---------- Listed entries

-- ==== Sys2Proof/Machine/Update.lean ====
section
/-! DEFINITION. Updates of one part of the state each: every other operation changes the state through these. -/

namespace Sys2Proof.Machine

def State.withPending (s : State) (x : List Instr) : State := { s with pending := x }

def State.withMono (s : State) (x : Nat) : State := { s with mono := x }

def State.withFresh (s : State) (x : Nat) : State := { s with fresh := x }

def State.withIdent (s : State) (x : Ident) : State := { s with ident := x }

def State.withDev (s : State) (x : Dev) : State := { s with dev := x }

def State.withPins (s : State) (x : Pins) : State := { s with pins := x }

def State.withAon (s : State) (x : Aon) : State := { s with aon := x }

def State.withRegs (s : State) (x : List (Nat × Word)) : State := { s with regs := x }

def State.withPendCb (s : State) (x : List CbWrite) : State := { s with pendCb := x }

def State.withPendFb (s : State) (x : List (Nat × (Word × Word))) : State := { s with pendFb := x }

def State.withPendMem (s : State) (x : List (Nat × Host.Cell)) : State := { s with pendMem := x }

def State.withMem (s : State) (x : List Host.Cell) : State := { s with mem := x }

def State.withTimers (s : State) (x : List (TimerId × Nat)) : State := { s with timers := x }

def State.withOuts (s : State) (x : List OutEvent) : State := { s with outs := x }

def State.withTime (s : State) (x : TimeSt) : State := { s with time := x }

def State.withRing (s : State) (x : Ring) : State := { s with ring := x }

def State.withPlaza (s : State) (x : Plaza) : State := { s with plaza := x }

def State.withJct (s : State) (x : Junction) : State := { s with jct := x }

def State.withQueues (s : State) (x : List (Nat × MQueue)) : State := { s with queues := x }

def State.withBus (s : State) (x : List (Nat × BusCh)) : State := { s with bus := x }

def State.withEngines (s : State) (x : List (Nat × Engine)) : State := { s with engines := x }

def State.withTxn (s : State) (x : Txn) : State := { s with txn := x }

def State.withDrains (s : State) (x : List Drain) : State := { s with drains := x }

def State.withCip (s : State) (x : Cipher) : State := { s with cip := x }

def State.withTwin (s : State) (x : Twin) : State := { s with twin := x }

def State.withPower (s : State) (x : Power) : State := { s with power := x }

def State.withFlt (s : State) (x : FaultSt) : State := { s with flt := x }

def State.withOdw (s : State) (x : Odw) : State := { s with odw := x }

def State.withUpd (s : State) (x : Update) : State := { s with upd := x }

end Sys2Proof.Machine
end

--------------------

Task requirements: The answer should consist of every line above in which "Cell" appears.

Solution for this task:
def State.withPendMem (s : State) (x : List (Nat × Host.Cell)) : State := { s with pendMem := x }
def State.withMem (s : State) (x : List Host.Cell) : State := { s with mem := x }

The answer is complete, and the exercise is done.